(DIRECTIONS FOR THIS TASK)
Select every line below containing the word "lowDir".

===== DATA FOR THIS TASK

/-- In loopback a capturing byte shift gathers the bytes it sends (R264, R221). -/
def Obligations.LoopbackReturnsWhatItSends : Prop :=
    ∀ (s : State) (o : WriteOp), s.chan.eng.loopback = true → writeReads o ≠ none →
      (∀ d, ∃ t, exec (o.bytesInstr d) s = .next t ∧ t.chan.eng.gathered = s.chan.eng.gathered ++ d)
      ∧ ∀ k d, 1 ≤ k → k ≤ 8 → ∃ t r, exec (o.bitsInstr k d) s = .next t
          ∧ t.chan.eng.gathered = s.chan.eng.gathered ++ [r]
          ∧ BitsHold (writeOrder o) k ((bitsOf (writeOrder o) d).take k) r

/-- SET_LOW and SET_HIGH latch value and direction, and nothing else but what TCK does to the target (R260, R262,
R329). What a doubtful edge does is the model's free value (log entry 18). -/
def Obligations.PinSetsLatchBothBytes : Prop :=
    ∀ (val dir : Byte) (s : State),
      (exec (.setHigh val dir) s = .next { s with chan := { s.chan with
          wire := s.chan.wire ++ [.high val dir], eng := { s.chan.eng with highVal := val, highDir := dir } } })
      ∧ ∃ t, exec (.setLow val dir) s = .next t
        ∧ t = { s with chan := { s.chan with
            wire := s.chan.wire ++ [.low val dir], eng := { s.chan.eng with lowVal := val, lowDir := dir },
            target := t.chan.target, fresh := t.chan.fresh } }
        ∧ ((t.chan.eng.lowLevel clockBit = some false ∨ s.chan.eng.lowLevel clockBit = some true
              ∨ (s.chan.eng.lowLevel clockBit = none ∧ t.chan.eng.lowLevel clockBit = none)) →
            t.chan.target = s.chan.target ∧ t.chan.fresh = s.chan.fresh)
        ∧ ∀ b, s.chan.eng.lowLevel clockBit = some false → t.chan.eng.lowLevel clockBit = some true →
            s.chan.eng.lowLevel selectBit = some b → t.chan.eng.lowLevel selectBit = some b →
            t.chan.target = s.chan.target.next b ∧ t.chan.fresh = s.chan.fresh

/-- GET_LOW and GET_HIGH gather the level of every pin and clock the bus (R261, R263, R274, R69). GET_LOW and
GET_HIGH complete from every state and gather one byte: a driven pin reads its value latch, any other pin the
level the environment gives it (the next entry of the environment's list, when there is one; log entry 14).
They clock the bus: at least one pulse is added to the wire; that the pulses hold the data-out and TMS levels
and sample nothing, and that their number is otherwise free, is the model's choice (log entry 42). -/
def Obligations.PinReadsGiveEveryPin : Prop :=
    ∀ s : State, ∀ x ∈ [(Instr.getLow, s.chan.eng.lowVal, s.chan.eng.lowDir, s.chan.eng.odLow),
        (.getHigh, s.chan.eng.highVal, s.chan.eng.highDir, s.chan.eng.odHigh)],
      ∃ (t : State) (b : Byte) (ps : List Pulse), exec x.1 s = .next t
        ∧ t = { s with chan := { s.chan with
            pins := s.chan.pins.tail, fresh := t.chan.fresh, target := t.chan.target, wire := t.chan.wire,
            eng := { s.chan.eng with gathered := s.chan.eng.gathered ++ [b] } } }
        ∧ ps ≠ [] ∧ s.chan.Clocked none none
            (List.replicate ps.length (s.chan.eng.dataOut, s.chan.eng.tmsLevel)) t.chan ps
        ∧ (s.chan.eng.drivesTap = true →
            t.chan.target = s.chan.target.replay (List.replicate ps.length s.chan.eng.tmsLevel))
        ∧ ∀ i < 8,
            ((drivenMask x.2.1 x.2.2.1 x.2.2.2).getLsbD i = true → b.getLsbD i = x.2.1.getLsbD i)
            ∧ ((drivenMask x.2.1 x.2.2.1 x.2.2.2).getLsbD i = false →
              ∀ p ∈ s.chan.pins.head?, b.getLsbD i = p.getLsbD i)

/-- LOOP_ON, LOOP_OFF, SET_DIV, SEND_IMM and BOGUS: what each changes and nothing else (R264, R265, R266, R273,
R275). From every state: LOOP_ON and LOOP_OFF set the loopback switch, SET_DIV the divisor in force, SEND_IMM
hands every gathered byte in order to the transport, which has yet to bring it to RX (log entry 32), BOGUS
gathers the bad-command marker (FA by default) and AA; each changes nothing else. -/
def Obligations.EngineSwitches : Prop :=
    ∀ (s : State) (d : Divisor),
      exec .loopOn s = .next { s with chan := { s.chan with eng := { s.chan.eng with loopback := true } } }
      ∧ exec .loopOff s = .next { s with chan := { s.chan with eng := { s.chan.eng with loopback := false } } }
      ∧ exec (.setDiv d) s = .next { s with chan := { s.chan with eng := { s.chan.eng with divisor := d } } }
      ∧ exec .sendImm s = .next { s with chan := { s.chan with
          inFlight := s.chan.inFlight ++ s.chan.eng.gathered, eng := { s.chan.eng with gathered := [] } } }
      ∧ exec .bogus s = .next { s with chan := { s.chan with
          eng := { s.chan.eng with gathered := s.chan.eng.gathered ++ [s.chan.marker, 0xAA] } } }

==========

(TASK OUTPUT)
            wire := s.chan.wire ++ [.low val dir], eng := { s.chan.eng with lowVal := val, lowDir := dir },
    ∀ s : State, ∀ x ∈ [(Instr.getLow, s.chan.eng.lowVal, s.chan.eng.lowDir, s.chan.eng.odLow),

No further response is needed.